---
title: "Testing bedtools: gff vs bed input file"
author: "Kathleen Durkin"
date: "2024-02-08"
categories: ["misc"]
format:
  html:
    toc: true
engine: knitr
---

While writing some script to [generate a transcriptome fasta](/posts/projects/E5_coral/2024_02_07_Peve_transcriptome.qmd) using a CDS gff and scaffold genome, I ran into the question of how exactly the bedtools getfasta tool handles gff and bed file inputs. While both gff and bed files list basically the same types of sequence information, they list the genomic coordinates of the sequences slightly differently. gff files use a 1-based system, while bed files use a 0-based system (for details on how those differ, see this [website post](https://www.biostars.org/p/84686/) that I found helpful!). Bedtools states in the documentation for it's [getfasta](https://bedtools.readthedocs.io/en/latest/content/tools/getfasta.html) function that gff files are accepted as input, but it isn't made clear whether bedtools will treat the genomic coordinates in a gff file as 1-based, or as the o-based system used in bedtool's more standard file format, bed.

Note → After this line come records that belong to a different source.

-- ==== Sys2Proof/Machine/RegTable.lean ====
section
/-! DEFINITION. The register tables of the spec as data: one row per field of Tables 0.2, 1.3, 2.6, 3.14, 3.15, 5.8, 6.10, 7.13,
8.10, 9.6, 10.4, 10.5, 11.12 to 11.14, 12.13 to 12.15, 13.4, 13.5, 14.8 to 14.10, 15.7, 16.5, 16.6, 17.12, 17.13, 18.4 and 19.4,
with its offset in the control window (R34, R35), its place in arrays, its bits, its access type (R39) and its reset value (R40).
A reset of "per map", "from flash" or "per variant" is a value that the read computes (Views.lean); the row lists 0. -/

namespace Sys2Proof.Machine

/-- The register access types of Table 1.7. -/
inductive Access where
  | ro | rw | w1c | w1s | wo | rc
  deriving DecidableEq, Repr

/-- One field of a register or of an array of registers: copy (i, j), i < n1, j < n2, lies at base + i * s1 + j * s2. -/
structure RegField where
  name : String
  base : Nat
  s1 : Nat
  n1 : Nat
  s2 : Nat
  n2 : Nat
  hi : Nat
  lo : Nat
  acc : Access
  reset : Nat
  deriving DecidableEq, Repr

/-- Fields of block BU (Tables 0.2, 1.3, 16.5). -/
def regsBU0 : List RegField := [
  ⟨"part_id", 0x0, 0x2000000, 1, 0x4, 1, 31, 16, .ro, 0x12⟩,
  ⟨"variant", 0x0, 0x2000000, 1, 0x4, 1, 15, 12, .ro, 0x0⟩,
  ⟨"step_letter", 0x0, 0x2000000, 1, 0x4, 1, 11, 8, .ro, 0x2⟩,
  ⟨"step_number", 0x0, 0x2000000, 1, 0x4, 1, 7, 4, .ro, 0x1⟩,
  ⟨"vlanes_code", 0x0, 0x2000000, 1, 0x4, 1, 3, 0, .ro, 0x0⟩,
  ⟨"ltc_lo", 0x10, 0x2000000, 1, 0x4, 1, 31, 0, .ro, 0x0⟩,
  ⟨"ltc_hi", 0x14, 0x2000000, 1, 0x4, 1, 31, 0, .ro, 0x0⟩,
  ⟨"twin", 0x20, 0x2000000, 1, 0x4, 1, 12, 12, .ro, 0x0⟩,
  ⟨"port", 0x20, 0x2000000, 1, 0x4, 1, 11, 6, .ro, 0x0⟩,
  ⟨"front_end", 0x20, 0x2000000, 1, 0x4, 1, 5, 5, .ro, 0x0⟩,
  ⟨"walker", 0x20, 0x2000000, 1, 0x4, 1, 4, 4, .ro, 0x0⟩,
  ⟨"trail_map", 0x20, 0x2000000, 1, 0x4, 1, 3, 3, .ro, 0x0⟩,
  ⟨"ranger", 0x20, 0x2000000, 1, 0x4, 1, 2, 2, .ro, 0x0⟩,
  ⟨"host_link", 0x20, 0x2000000, 1, 0x4, 1, 1, 1, .ro, 0x0⟩,
  ⟨"core", 0x30, 0x2000000, 1, 0x4, 4, 31, 0, .ro, 0x0⟩,
  ⟨"msc", 0x40, 0x2000000, 1, 0x4, 1, 15, 0, .ro, 0x0⟩,
  ⟨"chan", 0x60, 0x2000000, 1, 0x4, 12, 31, 0, .ro, 0x0⟩,
  ⟨"fail", 0xA0, 0x2000000, 1, 0x4, 5, 31, 0, .ro, 0x0⟩,
  ⟨"stage", 0xC0, 0x2000000, 1, 0x4, 1, 31, 28, .ro, 0x0⟩,
  ⟨"code", 0xC0, 0x2000000, 1, 0x4, 1, 23, 16, .ro, 0x0⟩,
  ⟨"bank", 0xC0, 0x2000000, 1, 0x4, 1, 1, 1, .ro, 0x0⟩,
  ⟨"fw_load", 0xC0, 0x2000000, 1, 0x4, 1, 0, 0, .w1s, 0x0⟩,
  ⟨"src_lo", 0xC4, 0x2000000, 1, 0x4, 1, 31, 12, .rw, 0x0⟩,
  ⟨"src_hi", 0xC8, 0x2000000, 1, 0x4, 1, 31, 0, .rw, 0x0⟩,
  ⟨"ready_lost", 0xD0, 0x2000000, 1, 0x4, 1, 0, 0, .w1c, 0x0⟩,
  ⟨"ready_lost_count", 0xD4, 0x2000000, 1, 0x4, 1, 31, 0, .ro, 0x0⟩,
  ⟨"early_access", 0xD8, 0x2000000, 1, 0x4, 1, 31, 0, .ro, 0x0⟩]

/-- Fields of block RG (Tables 2.6, 17.12, 18.4). -/
def regsRG0 : List RegField := [
  ⟨"persist", 0x20100, 0x2000000, 1, 0x4, 1, 2, 2, .rw, 0x0⟩,
  ⟨"source", 0x20100, 0x2000000, 1, 0x4, 1, 1, 1, .rw, 0x0⟩,
  ⟨"load", 0x20100, 0x2000000, 1, 0x4, 1, 0, 0, .w1s, 0x0⟩,
  ⟨"src_lo", 0x20104, 0x2000000, 1, 0x4, 1, 31, 12, .rw, 0x0⟩,
  ⟨"src_hi", 0x20108, 0x2000000, 1, 0x4, 1, 31, 0, .rw, 0x0⟩,
  ⟨"code", 0x2010C, 0x2000000, 1, 0x4, 1, 23, 16, .ro, 0x0⟩,
  ⟨"state", 0x2010C, 0x2000000, 1, 0x4, 1, 3, 0, .ro, 0x0⟩,
  ⟨"fault_offset", 0x20110, 0x2000000, 1, 0x4, 1, 31, 0, .ro, 0x0⟩,
  ⟨"gen_lo", 0x20114, 0x2000000, 1, 0x4, 1, 31, 0, .ro, 0x0⟩,
  ⟨"gen_hi", 0x20118, 0x2000000, 1, 0x4, 1, 31, 0, .ro, 0x0⟩,
  ⟨"refused", 0x2011C, 0x2000000, 1, 0x4, 1, 1, 1, .w1c, 0x0⟩,
  ⟨"accepted", 0x2011C, 0x2000000, 1, 0x4, 1, 0, 0, .w1c, 0x0⟩,
  ⟨"accept_count", 0x20120, 0x2000000, 1, 0x4, 1, 31, 0, .ro, 0x0⟩,
  ⟨"refuse_count", 0x20124, 0x2000000, 1, 0x4, 1, 31, 0, .ro, 0x0⟩,
  ⟨"drain", 0x20128, 0x2000000, 1, 0x4, 1, 15, 0, .w1s, 0x0⟩,
  ⟨"resume", 0x2012C, 0x2000000, 1, 0x4, 1, 15, 0, .w1s, 0x0⟩,
  ⟨"state", 0x20130, 0x2000000, 1, 0x4, 1, 31, 0, .ro, 0x0⟩,
  ⟨"floor_lo", 0x20134, 0x2000000, 1, 0x4, 1, 31, 0, .ro, 0x0⟩,
  ⟨"floor_hi", 0x20138, 0x2000000, 1, 0x4, 1, 31, 0, .ro, 0x0⟩,
  ⟨"quarantine", 0x20000, 0x2000000, 1, 0x4, 1, 1, 1, .w1c, 0x0⟩,
  ⟨"violation", 0x20000, 0x2000000, 1, 0x4, 1, 0, 0, .w1c, 0x0⟩,
  ⟨"violation_count", 0x20004, 0x2000000, 1, 0x4, 1, 31, 0, .ro, 0x0⟩,
  ⟨"quar_count", 0x20008, 0x2000000, 1, 0x4, 1, 31, 0, .ro, 0x0⟩,
  ⟨"prod", 0x20010, 0x2000000, 1, 0x4, 1, 31, 0, .ro, 0x0⟩,
  ⟨"lost", 0x20014, 0x2000000, 1, 0x4, 1, 31, 0, .ro, 0x0⟩,
  ⟨"quarantine", 0x20200, 0x2000000, 1, 0x4, 1, 31, 31, .w1s, 0x0⟩,
  ⟨"release", 0x20200, 0x2000000, 1, 0x4, 1, 30, 30, .w1s, 0x0⟩,
  ⟨"core", 0x20200, 0x2000000, 1, 0x4, 1, 6, 0, .rw, 0x0⟩,
  ⟨"mask", 0x20210, 0x2000000, 1, 0x4, 4, 31, 0, .ro, 0x0⟩,
  ⟨"dropped", 0x20220, 0x2000000, 1, 0x4, 1, 31, 0, .ro, 0x0⟩,
  ⟨"cause", 0x20400, 0x2000000, 1, 0x4, 128, 31, 28, .ro, 0x0⟩,
  ⟨"phase", 0x20400, 0x2000000, 1, 0x4, 128, 27, 24, .ro, 0x0⟩,
  ⟨"released", 0x20400, 0x2000000, 1, 0x4, 128, 15, 0, .ro, 0x0⟩,
  ⟨"code", 0x21000, 0x2000000, 1, 0x4, 1, 31, 24, .ro, 0x0⟩,
  ⟨"attested", 0x21000, 0x2000000, 1, 0x4, 1, 2, 2, .w1c, 0x0⟩,
  ⟨"key_refused", 0x21000, 0x2000000, 1, 0x4, 1, 1, 1, .w1c, 0x0⟩,
  ⟨"key_done", 0x21000, 0x2000000, 1, 0x4, 1, 0, 0, .w1c, 0x0⟩,
  ⟨"counts", 0x21004, 0x2000000, 1, 0x4, 3, 31, 0, .ro, 0x0⟩,
  ⟨"go", 0x21010, 0x2000000, 1, 0x4, 1, 0, 0, .w1s, 0x0⟩,
  ⟨"src", 0x21014, 0x2000000, 1, 0x4, 1, 31, 6, .rw, 0x0⟩,
  ⟨"src", 0x21018, 0x2000000, 1, 0x4, 1, 31, 0, .rw, 0x0⟩,
  ⟨"rights", 0x21024, 0x2000000, 1, 0x4, 8, 1, 0, .ro, 0x0⟩,
  ⟨"go", 0x21040, 0x2000000, 1, 0x4, 1, 0, 0, .w1s, 0x0⟩,
  ⟨"src", 0x21044, 0x2000000, 1, 0x4, 1, 31, 6, .rw, 0x0⟩,
  ⟨"src", 0x21048, 0x2000000, 1, 0x4, 1, 31, 0, .rw, 0x0⟩,
  ⟨"dst", 0x2104C, 0x2000000, 1, 0x4, 1, 31, 6, .rw, 0x0⟩,
  ⟨"dst", 0x21050, 0x2000000, 1, 0x4, 1, 31, 0, .rw, 0x0⟩,
  ⟨"violation_entry", 0x28000, 0x20, 1024, 0x4, 8, 31, 0, .ro, 0x0⟩]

To test whether bedtools can appropriately identify and parse both gff and bed files, I wrote some quick test files to run through bedtools getfasta.

Write the test files:

```{bash, eval=FALSE}

echo -e ">Porites_evermani_scaffold_1" > test_input.fasta
echo -e "AAAGGGTTTCCCAAAGGGTTTCCC" >> test_input.fasta

echo -e "Porites_evermani_scaffold_1\tGmove\tCDS\t1\t5\t.\t-\t.\tParent=Peve_00000001" > test_input.gff
echo -e "Porites_evermani_scaffold_1\tGmove\tCDS\t11\t15\t.\t-\t.\tParent=Peve_00000001" >> test_input.gff
echo -e "Porites_evermani_scaffold_1\tGmove\tCDS\t20\t20\t.\t-\t.\tParent=Peve_00000002" >> test_input.gff

echo -e "Porites_evermani_scaffold_1\t0\t5\t.\t.\t-\tGmove\tCDS\t.\tParent=Peve_00000001" > test_input.bed
echo -e "Porites_evermani_scaffold_1\t10\t15\t.\t.\t-\tGmove\tCDS\t.\tParent=Peve_00000001" >> test_input.bed
echo -e "Porites_evermani_scaffold_1\t19\t20\t.\t.\t-\tGmove\tCDS\t.\tParent=Peve_00000002" >> test_input.bed

export PATH=/home/shared/bedops_linux_x86_64-v2.4.41/bin:$PATH

${bedops}/gff2bed --do-not-sort < test_input.gff > test_input_gfftobed.bed
```

Run through bedtools getfasta:

```{bash, eval=FALSE}
source .bashvars
cd ~/deep-dive/E-Peve/data

${bedtools} getfasta -fi test_input.fasta -bed test_input.gff -fo test_gff_to_fasta.fasta
${bedtools} getfasta -fi test_input.fasta -bed test_input.bed -fo test_bed_to_fasta.fasta
${bedtools} getfasta -fi test_input.fasta -bed test_input_gfftobed.bed -fo test_gff_to_bed_to_fasta.fasta

head test_gff_to_fasta.fasta
echo ""
head test_bed_to_fasta.fasta
echo ""
head test_gff_to_bed_to_fasta.fasta
```

Output:

```         
>Porites_evermani_scaffold_1:0-5 AAAGG 
>Porites_evermani_scaffold_1:10-15 CCAAA 
>Porites_evermani_scaffold_1:19-20 T  

>Porites_evermani_scaffold_1:0-5 AAAGG 
>Porites_evermani_scaffold_1:10-15 CCAAA 
>Porites_evermani_scaffold_1:19-20 T  

>Porites_evermani_scaffold_1:0-5 AAAGG 
>Porites_evermani_scaffold_1:10-15 CCAAA 
>Porites_evermani_scaffold_1:19-20 T
```

All three files resulted in identical FASTA outputs ! That provides support for bedtools being able to accurately identify which file format is input, and to then appropriately parse the genomic coordinates listed based on the file type!